Although the vignetting is minimal on the lens, I have found out that even the slightest amount of vignetting on the frame will result in dark vertical bands being shown in the final stitched image.I didn’t want to stop down the aperture too much because I was worried about diffraction reducing the resolution of the image.
Focal Length – I shot at 400mm so I could capture as much detail in the city. I could have used a 2x teleconverter but there was so much wind at the site that I was afraid that the camera would move around too much and the image would come out blurry.
ISO: I shot at an ISO of 640 due to all the wind at the site. I knew that using a high ISO would increase my shutter speed and reduce the chance of vibrations from the wind blurring the photo.
Shutter speed: All of these factors combined gave me a final shutter speed of 1/2700.
RAW: I shot in .RAW (actually .CR2) to get the maximum resolution in the photos.
Live View: I used the cameras live view function via Canons EOS Utility to raise and lock the mirror during the capture sequence. This reduced the chance of mirror slap vibrating the camera.
GigaPan Settings
The GigaPan has a lot of different settings for the capture sequence of the images. One can shoot in columns from left to right or in rows from the top down and left to right or any combination thereof. I choose to shoot the image going across in rows from top down going from left to right. Even though the image capture sequence would only take an hour or so I have found that shooting in this sequence makes for a more natural looking image in case of any change in lighting conditions. I also included a 1-second pause between the GigaPan head moving and the trigger of the camera to reduce any shake that may have been present from the pano head moving.
Image Capture
I had to go at it a few times but the final image was taken with 960 photos with each one having a .RAW file size of over 60MB.
Image Processing
Two Image Sets: Each day of the shoot presented itself with different problems. One day the city was clear but the horizon and volcanoes were obscured with clouds. On another day the horizon was totally clear. I decided to create two different image sets and combine them together to make the final image. One large image set was used for the clear sky and volcanoes another image set was used for the city.

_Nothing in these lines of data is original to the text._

-- ==== Sys2Proof/Machine/Operands.lean ====
section
/-! DEFINITION. Operand forms: from a raw field of a command to the value its rule works on, or nothing where
30_encoding.md R112, R113 or R116 makes it illegal. -/

namespace Sys2Proof.Machine

/-- An index below `n` (R116): a channel, a range, a gain select. -/
def index? (n : Nat) (v : BitVec w) : Option (Fin n) := if h : v.toNat < n then some ⟨v.toNat, h⟩ else none

/-- A field of `n` bits inside a wider operand, whose high bits must be zero (R112). -/
def bits? (n : Nat) (v : BitVec w) : Option (BitVec n) := if v.toNat < 2 ^ n then some (v.setWidth n) else none

/-- A PMU or ADC channel, R116. -/
def channel? (ch : BitVec 4) : Option (Fin 4) := index? 4 ch

/-- The SMU channel, R116: only channel 0 (00_scope.md R8). -/
def smuChannel? (ch : BitVec 4) : Option (Fin 1) := index? Config.nSmuCh ch

/-- The direction of PMU_TRANSACT, 40_pmu.md R145: `SEL[3:1] = 0`. -/
def dir? (sel : BitVec 4) : Option Dir :=
  match sel.toNat with
  | 0 => some .write
  | 1 => some .read
  | _ => none

/-- A PMU channel state, 10_state.md R40. -/
def chanState? (sel : BitVec 4) : Option ChanState :=
  match sel.toNat with
  | 0 => some .disabled
  | 1 => some .hiz
  | 2 => some .enabled
  | _ => none

/-- A force mode, 10_state.md R40, R47. -/
def forceMode? (sel : BitVec 4) : Option ForceMode :=
  match sel.toNat with
  | 0 => some .fv
  | 1 => some .fi
  | _ => none

/-- An SMU enable state, 10_state.md R47. -/
def enableState? (sel : BitVec 4) : Option EnableState :=
  match sel.toNat with
  | 0 => some .disabled
  | 1 => some .standby
  | 2 => some .enabled
  | _ => none

/-- A role, 10_state.md R47. -/
def role? (sel : BitVec 4) : Option Role :=
  match sel.toNat with
  | 0 => some .fv
  | 1 => some .fi
  | 2 => some .clli
  | 3 => some .clhi
  | 4 => some .cllv
  | 5 => some .clhv
  | _ => none

/-- A PMU hardware range code: 0 to 4, the codes 5 to 7 reserved (10_state.md R39, 40_pmu.md R149). -/
def hwRange? (sel : BitVec 4) : Option (BitVec 3) := if sel.toNat < 5 then some (sel.setWidth 3) else none

/-- An enable flag in `SEL[0]`, 41_adc.md R202: `SEL[3:1] = 0`. -/
def flag? (sel : BitVec 4) : Option Bool :=
  match sel.toNat with
  | 0 => some false
  | 1 => some true
  | _ => none

/-- A byte count of 1 to 4, 41_adc.md R207, R208. -/
def byteCount? (sel : BitVec 4) : Option Nat := if 1 ≤ sel.toNat ∧ sel.toNat ≤ 4 then some sel.toNat else none

/-- A value of `nb` bytes, 41_adc.md R207: `v < 2^(8 nb)`. -/
def bytesValue? (nb : Nat) (v : BitVec 32) : Option (BitVec 32) := if v.toNat < 2 ^ (8 * nb) then some v else none

/-- One side's input switch, 42_amp.md R255. -/
def switchSel? (v : BitVec 8) : Option SwitchSel :=
  match v.toNat with
  | 0 => some .in1
  | 1 => some .in2
  | 2 => some .test
  | 3 => some .short
  | _ => none

/-- Both sides' input switches, 42_amp.md R255: SHORT on both or on neither. -/
def switchPair? (p n : BitVec 8) : Option (SwitchSel × SwitchSel) :=
  match switchSel? p, switchSel? n with
  | some a, some b => if (a = .short) = (b = .short) then some (a, b) else none
  | _, _ => none

/-- The measured quantity SMU_CODE_TO_VALUE converts to, 43_convert.md R311. -/
inductive MeasKind where
  | voltage | current
deriving DecidableEq, Repr, Inhabited

/-- The kind operand, 43_convert.md R311. -/
def measKind? (sel : BitVec 4) : Option MeasKind :=
  match sel.toNat with
  | 0 => some .voltage
  | 1 => some .current
  | _ => none

/-- The exact rational a binary32 pattern denotes, 30_encoding.md R113: normal, subnormal, both zeros 0; a NaN or an
infinity (exponent field 0xFF) denotes nothing. The layout is R113's own, which marks it general knowledge (PRESUMED, log 22). -/
def binary32? (d : BitVec 32) : Option Rat :=
  let e := (d.extractLsb' 23 8).toNat
  let f := (d.extractLsb' 0 23).toNat
  if e = 255 then none
  else
    let m : Nat := if e = 0 then f * 2 else (f + 2 ^ 23) * 2 ^ e
    let q : Rat := (m : Rat) / ((2 ^ 150 : Nat) : Rat)
    some (if d.msb then -q else q)

end Sys2Proof.Machine
end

Pre-Processing: For the horizon and volcanos I selected an image that I felt represented an average exposure of the sky into photoshop and corrected it to remove any vignetting.
For the image set of the city found an exposure of the city and color corrected and sharpened it to the way I wanted it before bringing the images into the stitching software. I recorded the image adjustments that I made and made a photoshop droplet with them. I then dragged and dropped all the files onto the droplet and let it run, automatically correcting each image of the photo sequences. It took a long time but it worked.
Autopano Giga: After the images were captured I put all of them into Autopano Giga. Autopano is a program that uses something called a scale-invariant feature transform (SIFT) algorithm to detect and describe local features in images. These features are then matched with features in other frames and the images are combined or stitched together. The software is pretty straightforward but I did a few things to make the final image.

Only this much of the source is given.